- Problem: Lines below starting with the line with "answers 1 (R78). -/" and going on through the line with "opcode word is" must be output exactly; the rest of the records must be left out.

[Opening The data section]

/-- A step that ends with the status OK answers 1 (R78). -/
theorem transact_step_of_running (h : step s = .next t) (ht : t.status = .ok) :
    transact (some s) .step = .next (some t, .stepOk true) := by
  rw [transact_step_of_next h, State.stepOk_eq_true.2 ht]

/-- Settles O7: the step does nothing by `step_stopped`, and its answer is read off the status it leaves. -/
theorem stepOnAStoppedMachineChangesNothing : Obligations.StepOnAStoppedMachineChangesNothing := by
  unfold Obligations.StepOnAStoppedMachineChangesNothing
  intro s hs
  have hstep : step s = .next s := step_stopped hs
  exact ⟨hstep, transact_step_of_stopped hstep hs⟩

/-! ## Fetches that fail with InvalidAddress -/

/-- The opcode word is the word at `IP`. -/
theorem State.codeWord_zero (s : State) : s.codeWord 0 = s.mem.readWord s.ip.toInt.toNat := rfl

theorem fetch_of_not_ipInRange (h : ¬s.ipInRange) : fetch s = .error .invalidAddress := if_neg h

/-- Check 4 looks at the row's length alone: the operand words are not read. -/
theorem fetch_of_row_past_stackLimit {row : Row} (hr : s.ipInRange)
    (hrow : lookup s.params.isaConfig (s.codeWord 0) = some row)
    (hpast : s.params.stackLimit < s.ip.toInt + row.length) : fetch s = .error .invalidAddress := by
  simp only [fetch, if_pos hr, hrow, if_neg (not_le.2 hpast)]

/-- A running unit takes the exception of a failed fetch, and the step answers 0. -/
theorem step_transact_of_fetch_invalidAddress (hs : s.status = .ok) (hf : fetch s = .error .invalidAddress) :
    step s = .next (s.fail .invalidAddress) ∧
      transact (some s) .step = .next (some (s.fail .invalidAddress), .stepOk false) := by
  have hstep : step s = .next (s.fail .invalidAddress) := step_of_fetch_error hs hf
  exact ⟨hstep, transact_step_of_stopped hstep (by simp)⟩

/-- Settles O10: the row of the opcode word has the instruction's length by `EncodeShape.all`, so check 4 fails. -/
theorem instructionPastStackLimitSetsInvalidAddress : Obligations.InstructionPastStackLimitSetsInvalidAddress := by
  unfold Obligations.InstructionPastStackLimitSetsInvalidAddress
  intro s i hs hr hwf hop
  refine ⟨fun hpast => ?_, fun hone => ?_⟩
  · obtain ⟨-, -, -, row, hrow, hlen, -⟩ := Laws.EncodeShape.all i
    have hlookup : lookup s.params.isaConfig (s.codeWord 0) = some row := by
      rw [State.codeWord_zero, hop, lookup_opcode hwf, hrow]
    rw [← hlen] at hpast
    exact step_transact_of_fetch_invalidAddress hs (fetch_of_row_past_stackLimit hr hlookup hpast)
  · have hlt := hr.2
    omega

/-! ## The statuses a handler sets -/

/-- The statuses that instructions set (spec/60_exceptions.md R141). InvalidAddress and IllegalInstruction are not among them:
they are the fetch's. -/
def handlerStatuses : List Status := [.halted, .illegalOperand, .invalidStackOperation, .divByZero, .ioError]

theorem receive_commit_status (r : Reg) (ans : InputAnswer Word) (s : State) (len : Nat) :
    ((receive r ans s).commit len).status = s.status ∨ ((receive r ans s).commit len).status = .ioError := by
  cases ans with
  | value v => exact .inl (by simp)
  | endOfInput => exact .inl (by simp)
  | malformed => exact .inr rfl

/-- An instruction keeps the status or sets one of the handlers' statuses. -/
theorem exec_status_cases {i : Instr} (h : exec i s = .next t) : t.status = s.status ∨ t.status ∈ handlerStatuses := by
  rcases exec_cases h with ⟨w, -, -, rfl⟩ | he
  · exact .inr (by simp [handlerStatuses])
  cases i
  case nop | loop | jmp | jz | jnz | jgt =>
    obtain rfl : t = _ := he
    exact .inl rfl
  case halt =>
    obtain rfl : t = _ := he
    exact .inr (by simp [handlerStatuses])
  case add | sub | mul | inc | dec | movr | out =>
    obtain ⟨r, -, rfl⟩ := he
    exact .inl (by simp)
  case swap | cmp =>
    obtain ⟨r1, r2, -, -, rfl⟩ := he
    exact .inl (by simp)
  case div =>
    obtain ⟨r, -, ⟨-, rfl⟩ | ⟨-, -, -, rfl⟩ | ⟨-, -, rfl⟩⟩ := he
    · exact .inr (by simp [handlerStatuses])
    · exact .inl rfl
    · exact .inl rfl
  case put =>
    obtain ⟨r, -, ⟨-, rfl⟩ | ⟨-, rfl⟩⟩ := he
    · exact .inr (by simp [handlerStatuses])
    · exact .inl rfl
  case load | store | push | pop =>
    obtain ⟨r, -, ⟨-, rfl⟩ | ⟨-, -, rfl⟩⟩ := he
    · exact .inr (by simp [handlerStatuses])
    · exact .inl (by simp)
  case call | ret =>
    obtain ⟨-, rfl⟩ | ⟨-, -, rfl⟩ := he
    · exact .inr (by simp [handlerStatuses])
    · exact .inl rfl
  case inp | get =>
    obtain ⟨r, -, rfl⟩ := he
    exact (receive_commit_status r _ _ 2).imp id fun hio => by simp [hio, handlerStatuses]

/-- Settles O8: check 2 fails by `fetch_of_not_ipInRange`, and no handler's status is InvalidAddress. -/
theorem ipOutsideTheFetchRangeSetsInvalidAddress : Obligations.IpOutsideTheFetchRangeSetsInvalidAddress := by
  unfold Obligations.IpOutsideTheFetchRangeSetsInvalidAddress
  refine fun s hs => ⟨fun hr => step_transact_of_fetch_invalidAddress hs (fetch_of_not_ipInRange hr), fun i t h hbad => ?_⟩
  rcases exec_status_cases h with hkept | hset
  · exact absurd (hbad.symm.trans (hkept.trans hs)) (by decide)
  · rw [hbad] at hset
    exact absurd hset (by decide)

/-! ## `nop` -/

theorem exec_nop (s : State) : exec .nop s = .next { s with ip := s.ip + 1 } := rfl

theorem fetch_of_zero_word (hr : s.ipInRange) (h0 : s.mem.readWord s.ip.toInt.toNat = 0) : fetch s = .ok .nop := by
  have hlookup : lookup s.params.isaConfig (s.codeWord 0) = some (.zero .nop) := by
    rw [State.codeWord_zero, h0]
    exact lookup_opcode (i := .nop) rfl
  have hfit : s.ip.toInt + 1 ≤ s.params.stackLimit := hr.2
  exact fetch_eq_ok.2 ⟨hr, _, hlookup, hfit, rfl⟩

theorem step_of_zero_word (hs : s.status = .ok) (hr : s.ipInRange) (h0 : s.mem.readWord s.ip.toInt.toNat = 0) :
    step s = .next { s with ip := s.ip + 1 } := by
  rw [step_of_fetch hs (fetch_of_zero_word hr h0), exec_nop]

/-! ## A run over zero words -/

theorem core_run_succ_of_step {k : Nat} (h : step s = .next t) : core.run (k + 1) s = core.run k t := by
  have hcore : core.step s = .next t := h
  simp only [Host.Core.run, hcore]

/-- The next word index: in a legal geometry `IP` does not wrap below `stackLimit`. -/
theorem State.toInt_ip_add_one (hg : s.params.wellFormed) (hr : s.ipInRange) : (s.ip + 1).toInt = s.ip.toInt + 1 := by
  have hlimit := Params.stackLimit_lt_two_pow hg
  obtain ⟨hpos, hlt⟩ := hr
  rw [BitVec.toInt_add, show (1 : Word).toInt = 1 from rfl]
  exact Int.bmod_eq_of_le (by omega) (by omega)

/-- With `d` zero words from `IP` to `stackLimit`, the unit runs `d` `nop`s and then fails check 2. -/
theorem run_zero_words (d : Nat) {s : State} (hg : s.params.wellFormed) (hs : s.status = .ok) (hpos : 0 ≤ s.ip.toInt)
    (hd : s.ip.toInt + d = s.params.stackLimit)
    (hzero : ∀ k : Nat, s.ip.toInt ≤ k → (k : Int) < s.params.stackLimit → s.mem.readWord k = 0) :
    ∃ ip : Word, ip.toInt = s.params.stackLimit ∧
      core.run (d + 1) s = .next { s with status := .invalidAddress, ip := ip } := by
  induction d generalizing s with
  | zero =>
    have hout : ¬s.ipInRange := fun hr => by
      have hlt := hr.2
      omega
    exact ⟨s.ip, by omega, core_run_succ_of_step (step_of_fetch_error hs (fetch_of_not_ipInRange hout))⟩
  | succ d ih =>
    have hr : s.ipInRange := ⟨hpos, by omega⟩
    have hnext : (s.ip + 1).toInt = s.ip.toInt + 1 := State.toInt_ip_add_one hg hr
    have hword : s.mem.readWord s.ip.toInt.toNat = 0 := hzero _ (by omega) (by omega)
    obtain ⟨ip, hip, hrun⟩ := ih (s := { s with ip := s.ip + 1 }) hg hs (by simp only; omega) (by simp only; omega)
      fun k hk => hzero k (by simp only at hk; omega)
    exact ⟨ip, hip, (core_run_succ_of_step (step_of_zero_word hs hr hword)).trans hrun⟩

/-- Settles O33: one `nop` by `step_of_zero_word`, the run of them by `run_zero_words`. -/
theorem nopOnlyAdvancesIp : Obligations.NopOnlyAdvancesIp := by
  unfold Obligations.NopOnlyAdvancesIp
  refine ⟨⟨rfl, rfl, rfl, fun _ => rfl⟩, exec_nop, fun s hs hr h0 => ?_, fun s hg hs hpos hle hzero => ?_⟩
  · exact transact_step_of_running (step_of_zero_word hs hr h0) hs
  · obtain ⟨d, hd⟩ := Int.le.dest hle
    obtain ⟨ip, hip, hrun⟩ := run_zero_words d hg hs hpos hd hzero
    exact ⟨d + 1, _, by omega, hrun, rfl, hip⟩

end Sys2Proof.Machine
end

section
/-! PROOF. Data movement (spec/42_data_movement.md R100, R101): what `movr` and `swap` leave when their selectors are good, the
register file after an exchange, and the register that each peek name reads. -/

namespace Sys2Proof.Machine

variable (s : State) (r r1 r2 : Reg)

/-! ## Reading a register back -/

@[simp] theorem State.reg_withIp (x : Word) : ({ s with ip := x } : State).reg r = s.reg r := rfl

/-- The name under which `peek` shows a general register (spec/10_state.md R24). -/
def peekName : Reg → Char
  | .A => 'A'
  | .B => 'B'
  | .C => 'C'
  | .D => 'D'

[Closing The data section]
[Opening The data section]

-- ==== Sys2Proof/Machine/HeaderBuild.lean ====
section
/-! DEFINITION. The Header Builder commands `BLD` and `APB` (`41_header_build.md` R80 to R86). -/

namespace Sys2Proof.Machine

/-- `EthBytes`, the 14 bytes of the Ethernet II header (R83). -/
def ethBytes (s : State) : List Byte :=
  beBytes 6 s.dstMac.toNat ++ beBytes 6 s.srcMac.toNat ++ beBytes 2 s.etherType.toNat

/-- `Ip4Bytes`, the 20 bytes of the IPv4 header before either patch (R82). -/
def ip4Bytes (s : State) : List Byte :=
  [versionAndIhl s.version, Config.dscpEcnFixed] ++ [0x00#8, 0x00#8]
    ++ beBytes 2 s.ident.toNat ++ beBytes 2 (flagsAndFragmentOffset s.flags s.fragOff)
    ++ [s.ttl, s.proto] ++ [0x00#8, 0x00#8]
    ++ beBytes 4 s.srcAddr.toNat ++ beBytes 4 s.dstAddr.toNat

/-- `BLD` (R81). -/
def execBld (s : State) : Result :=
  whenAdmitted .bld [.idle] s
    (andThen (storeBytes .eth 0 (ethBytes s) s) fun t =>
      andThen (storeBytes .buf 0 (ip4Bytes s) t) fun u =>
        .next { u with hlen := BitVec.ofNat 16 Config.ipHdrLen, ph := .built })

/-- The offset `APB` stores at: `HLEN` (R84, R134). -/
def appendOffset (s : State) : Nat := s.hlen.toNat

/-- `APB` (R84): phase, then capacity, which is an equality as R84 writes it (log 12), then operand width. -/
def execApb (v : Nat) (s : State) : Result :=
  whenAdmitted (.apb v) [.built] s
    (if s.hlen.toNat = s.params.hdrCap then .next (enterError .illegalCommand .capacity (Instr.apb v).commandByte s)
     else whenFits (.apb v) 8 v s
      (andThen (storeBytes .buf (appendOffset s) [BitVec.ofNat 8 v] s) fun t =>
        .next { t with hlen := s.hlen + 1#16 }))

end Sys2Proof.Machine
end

[Closing The data section]
[Opening The data section]

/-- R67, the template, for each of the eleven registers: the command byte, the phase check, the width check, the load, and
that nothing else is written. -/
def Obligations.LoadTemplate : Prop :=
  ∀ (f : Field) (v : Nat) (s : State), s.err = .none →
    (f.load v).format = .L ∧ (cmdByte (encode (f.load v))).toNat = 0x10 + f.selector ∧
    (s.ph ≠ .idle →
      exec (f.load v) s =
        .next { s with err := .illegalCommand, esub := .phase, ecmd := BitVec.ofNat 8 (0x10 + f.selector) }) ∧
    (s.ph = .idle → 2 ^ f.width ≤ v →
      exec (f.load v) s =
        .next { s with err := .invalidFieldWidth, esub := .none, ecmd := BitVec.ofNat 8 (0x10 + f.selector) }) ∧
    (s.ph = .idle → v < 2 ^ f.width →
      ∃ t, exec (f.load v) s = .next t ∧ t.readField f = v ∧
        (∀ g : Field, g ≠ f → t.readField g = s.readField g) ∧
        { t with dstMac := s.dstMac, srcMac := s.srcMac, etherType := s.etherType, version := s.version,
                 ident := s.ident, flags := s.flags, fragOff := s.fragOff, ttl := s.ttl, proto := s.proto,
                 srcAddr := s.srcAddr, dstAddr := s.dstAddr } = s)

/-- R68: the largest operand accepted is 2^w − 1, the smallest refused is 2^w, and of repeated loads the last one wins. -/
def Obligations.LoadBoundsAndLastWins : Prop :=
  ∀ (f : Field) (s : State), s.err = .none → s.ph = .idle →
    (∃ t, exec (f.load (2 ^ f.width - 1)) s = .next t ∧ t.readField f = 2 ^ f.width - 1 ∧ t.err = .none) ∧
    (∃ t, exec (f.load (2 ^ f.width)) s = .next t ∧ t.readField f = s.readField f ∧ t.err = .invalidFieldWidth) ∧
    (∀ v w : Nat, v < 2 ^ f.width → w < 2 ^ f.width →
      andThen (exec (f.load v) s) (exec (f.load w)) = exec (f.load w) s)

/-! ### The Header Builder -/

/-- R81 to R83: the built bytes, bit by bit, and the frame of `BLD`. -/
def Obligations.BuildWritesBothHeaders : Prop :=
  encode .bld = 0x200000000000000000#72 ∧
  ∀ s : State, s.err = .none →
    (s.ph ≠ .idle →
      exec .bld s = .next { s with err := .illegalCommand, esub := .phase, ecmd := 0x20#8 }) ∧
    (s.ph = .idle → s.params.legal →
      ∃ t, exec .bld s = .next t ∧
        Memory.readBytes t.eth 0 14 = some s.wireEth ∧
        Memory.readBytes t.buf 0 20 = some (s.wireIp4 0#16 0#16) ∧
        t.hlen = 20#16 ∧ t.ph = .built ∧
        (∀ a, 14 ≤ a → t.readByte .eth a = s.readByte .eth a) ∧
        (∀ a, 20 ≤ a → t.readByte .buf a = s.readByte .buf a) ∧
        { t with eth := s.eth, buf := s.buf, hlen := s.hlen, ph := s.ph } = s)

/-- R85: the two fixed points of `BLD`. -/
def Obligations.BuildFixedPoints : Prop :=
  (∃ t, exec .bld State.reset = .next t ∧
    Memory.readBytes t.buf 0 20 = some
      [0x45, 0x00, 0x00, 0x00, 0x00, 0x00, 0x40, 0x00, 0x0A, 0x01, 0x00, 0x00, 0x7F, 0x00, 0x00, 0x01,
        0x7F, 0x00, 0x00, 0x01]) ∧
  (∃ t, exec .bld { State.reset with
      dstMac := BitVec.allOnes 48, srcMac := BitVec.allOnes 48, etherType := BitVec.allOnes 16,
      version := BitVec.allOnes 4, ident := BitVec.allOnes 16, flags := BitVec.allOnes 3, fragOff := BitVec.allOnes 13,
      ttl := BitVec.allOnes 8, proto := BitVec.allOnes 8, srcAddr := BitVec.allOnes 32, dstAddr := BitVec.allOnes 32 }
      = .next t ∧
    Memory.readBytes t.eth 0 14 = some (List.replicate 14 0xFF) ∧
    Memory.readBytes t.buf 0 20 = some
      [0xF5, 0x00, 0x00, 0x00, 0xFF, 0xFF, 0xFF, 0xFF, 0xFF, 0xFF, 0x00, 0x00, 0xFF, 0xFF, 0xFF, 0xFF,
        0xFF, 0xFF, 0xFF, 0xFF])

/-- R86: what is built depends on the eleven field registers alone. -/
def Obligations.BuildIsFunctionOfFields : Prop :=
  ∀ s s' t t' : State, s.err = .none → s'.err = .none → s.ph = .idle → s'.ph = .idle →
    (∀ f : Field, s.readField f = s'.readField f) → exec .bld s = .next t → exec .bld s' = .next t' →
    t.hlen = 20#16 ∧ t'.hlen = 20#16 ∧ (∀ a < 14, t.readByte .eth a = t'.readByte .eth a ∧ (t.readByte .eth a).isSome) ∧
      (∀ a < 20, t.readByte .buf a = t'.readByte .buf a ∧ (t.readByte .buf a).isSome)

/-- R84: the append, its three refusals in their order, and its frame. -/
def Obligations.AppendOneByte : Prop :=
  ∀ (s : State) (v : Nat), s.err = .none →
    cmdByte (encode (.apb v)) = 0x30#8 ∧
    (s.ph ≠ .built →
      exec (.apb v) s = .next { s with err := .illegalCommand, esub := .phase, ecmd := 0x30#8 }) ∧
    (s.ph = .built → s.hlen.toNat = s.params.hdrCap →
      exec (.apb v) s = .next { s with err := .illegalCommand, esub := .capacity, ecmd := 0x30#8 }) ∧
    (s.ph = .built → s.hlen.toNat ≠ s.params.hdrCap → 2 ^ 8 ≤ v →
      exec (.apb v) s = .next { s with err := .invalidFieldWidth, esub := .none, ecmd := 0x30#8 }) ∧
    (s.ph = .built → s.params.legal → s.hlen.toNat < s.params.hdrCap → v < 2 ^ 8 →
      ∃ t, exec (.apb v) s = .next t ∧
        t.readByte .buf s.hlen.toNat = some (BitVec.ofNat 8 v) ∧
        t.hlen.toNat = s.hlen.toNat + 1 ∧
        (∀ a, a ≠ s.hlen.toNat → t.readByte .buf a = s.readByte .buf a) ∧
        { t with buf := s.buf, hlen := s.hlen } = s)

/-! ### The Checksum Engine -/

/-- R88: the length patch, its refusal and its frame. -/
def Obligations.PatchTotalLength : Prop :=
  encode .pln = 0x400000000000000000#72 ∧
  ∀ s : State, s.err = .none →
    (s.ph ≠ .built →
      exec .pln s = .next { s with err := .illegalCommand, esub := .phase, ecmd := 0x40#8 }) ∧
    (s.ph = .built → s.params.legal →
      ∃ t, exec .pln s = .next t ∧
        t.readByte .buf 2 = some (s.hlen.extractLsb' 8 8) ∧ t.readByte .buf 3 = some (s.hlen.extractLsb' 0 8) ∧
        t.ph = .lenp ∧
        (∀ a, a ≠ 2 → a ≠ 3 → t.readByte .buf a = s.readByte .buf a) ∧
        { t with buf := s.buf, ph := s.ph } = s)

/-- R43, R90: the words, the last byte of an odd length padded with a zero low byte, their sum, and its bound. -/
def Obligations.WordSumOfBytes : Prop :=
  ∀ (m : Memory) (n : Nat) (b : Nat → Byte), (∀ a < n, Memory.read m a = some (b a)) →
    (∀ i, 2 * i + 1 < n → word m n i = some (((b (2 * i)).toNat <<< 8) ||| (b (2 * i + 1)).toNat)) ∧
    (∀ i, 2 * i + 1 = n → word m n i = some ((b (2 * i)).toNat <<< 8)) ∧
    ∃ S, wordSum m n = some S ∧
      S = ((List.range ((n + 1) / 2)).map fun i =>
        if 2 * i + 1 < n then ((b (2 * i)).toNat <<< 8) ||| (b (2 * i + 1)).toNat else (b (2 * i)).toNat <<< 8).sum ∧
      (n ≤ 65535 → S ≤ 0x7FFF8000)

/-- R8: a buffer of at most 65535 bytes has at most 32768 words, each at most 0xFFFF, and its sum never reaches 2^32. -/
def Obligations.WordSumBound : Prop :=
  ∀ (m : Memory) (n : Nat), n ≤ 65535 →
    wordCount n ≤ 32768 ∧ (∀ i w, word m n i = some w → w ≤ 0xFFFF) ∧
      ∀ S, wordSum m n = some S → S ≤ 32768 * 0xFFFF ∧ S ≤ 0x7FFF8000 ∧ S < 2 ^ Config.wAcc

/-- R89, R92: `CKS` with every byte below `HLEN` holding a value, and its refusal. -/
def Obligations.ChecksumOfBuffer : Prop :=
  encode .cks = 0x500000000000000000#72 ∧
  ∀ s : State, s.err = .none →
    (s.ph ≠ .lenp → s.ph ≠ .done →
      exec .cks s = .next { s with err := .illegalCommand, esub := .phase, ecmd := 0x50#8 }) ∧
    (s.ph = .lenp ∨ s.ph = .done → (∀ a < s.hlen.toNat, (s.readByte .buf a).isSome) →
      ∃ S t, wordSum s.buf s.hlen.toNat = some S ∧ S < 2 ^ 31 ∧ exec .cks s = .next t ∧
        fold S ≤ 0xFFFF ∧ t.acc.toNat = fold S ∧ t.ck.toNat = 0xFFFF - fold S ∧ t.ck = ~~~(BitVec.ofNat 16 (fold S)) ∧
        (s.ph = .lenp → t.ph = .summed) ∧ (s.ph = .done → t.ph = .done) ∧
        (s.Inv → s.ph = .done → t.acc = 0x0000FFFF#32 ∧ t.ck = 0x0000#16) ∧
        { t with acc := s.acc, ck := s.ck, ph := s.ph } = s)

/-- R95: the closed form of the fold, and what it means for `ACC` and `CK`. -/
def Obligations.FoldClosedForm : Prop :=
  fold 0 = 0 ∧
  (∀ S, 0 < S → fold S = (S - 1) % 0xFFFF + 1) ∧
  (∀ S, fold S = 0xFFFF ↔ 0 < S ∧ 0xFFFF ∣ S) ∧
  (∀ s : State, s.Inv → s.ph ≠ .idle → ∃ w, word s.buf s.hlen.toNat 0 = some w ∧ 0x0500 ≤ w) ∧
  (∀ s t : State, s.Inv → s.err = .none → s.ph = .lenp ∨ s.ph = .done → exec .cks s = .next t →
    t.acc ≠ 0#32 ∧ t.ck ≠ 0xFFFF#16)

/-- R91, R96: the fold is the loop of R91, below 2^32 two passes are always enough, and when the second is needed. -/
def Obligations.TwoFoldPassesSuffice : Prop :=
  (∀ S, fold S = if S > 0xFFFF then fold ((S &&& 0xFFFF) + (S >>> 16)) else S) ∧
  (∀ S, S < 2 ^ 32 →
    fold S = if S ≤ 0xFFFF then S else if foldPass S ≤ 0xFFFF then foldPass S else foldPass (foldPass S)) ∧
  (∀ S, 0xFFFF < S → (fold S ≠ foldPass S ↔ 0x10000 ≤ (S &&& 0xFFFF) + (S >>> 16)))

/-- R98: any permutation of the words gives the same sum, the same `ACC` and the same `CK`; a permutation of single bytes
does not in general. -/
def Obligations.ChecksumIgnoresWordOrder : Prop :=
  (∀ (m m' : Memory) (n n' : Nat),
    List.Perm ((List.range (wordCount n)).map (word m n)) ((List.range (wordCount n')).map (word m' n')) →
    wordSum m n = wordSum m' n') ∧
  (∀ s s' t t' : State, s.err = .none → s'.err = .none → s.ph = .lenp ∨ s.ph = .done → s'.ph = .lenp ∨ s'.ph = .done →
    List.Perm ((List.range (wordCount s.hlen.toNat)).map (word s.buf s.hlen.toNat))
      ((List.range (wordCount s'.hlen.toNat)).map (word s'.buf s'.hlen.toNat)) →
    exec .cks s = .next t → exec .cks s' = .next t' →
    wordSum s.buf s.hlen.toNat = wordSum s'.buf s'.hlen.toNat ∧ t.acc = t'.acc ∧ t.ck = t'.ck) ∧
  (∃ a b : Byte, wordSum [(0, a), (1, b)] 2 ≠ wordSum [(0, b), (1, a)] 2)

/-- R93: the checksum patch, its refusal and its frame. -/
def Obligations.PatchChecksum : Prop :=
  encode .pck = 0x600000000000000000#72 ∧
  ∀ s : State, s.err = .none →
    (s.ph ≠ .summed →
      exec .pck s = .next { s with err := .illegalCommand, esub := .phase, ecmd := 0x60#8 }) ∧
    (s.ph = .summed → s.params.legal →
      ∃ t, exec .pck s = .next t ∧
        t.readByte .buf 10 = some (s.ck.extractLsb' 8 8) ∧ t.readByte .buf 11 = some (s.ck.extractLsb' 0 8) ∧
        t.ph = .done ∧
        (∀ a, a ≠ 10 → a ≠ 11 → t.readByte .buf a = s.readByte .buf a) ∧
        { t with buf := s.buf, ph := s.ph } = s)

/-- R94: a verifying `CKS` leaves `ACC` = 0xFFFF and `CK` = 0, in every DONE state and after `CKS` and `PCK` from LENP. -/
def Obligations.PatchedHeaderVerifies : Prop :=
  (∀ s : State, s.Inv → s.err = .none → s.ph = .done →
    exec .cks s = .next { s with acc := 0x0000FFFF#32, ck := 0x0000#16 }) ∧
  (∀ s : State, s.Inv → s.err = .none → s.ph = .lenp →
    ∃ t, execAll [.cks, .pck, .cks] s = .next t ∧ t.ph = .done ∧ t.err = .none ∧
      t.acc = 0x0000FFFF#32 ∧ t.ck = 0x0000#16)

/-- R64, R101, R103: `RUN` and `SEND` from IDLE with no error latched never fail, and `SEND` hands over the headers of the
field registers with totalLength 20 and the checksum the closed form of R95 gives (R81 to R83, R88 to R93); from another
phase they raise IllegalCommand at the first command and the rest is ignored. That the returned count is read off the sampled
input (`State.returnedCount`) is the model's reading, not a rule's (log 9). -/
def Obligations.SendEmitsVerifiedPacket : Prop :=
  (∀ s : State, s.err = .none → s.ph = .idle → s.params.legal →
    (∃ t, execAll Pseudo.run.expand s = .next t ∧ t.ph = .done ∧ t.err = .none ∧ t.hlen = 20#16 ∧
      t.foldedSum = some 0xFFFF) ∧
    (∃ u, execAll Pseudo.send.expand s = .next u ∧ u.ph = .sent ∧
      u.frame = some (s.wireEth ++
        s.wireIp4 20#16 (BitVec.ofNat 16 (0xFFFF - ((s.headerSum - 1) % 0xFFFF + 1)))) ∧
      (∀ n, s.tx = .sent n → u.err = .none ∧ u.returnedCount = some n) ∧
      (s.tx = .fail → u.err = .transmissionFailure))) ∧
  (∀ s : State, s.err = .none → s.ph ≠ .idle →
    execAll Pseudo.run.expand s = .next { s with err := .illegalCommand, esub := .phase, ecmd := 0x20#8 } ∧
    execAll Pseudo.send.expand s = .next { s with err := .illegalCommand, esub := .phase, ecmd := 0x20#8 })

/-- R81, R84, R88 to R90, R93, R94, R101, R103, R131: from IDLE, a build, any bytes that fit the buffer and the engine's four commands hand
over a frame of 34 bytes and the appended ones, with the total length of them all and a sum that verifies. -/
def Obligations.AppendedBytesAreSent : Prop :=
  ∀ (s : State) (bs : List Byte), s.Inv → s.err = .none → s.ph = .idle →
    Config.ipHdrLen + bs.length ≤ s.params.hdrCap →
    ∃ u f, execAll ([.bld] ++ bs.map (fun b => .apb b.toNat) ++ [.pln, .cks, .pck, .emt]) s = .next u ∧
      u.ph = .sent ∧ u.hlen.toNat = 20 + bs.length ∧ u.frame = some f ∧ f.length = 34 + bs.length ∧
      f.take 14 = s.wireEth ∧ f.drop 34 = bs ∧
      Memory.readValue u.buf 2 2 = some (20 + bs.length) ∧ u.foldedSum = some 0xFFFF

[Closing The data section]

- Written reply:
/-- A step that ends with the status OK answers 1 (R78). -/
theorem transact_step_of_running (h : step s = .next t) (ht : t.status = .ok) :
    transact (some s) .step = .next (some t, .stepOk true) := by
  rw [transact_step_of_next h, State.stepOk_eq_true.2 ht]

/-- Settles O7: the step does nothing by `step_stopped`, and its answer is read off the status it leaves. -/
theorem stepOnAStoppedMachineChangesNothing : Obligations.StepOnAStoppedMachineChangesNothing := by
  unfold Obligations.StepOnAStoppedMachineChangesNothing
  intro s hs
  have hstep : step s = .next s := step_stopped hs
  exact ⟨hstep, transact_step_of_stopped hstep hs⟩

/-! ## Fetches that fail with InvalidAddress -/

/-- The opcode word is the word at `IP`. -/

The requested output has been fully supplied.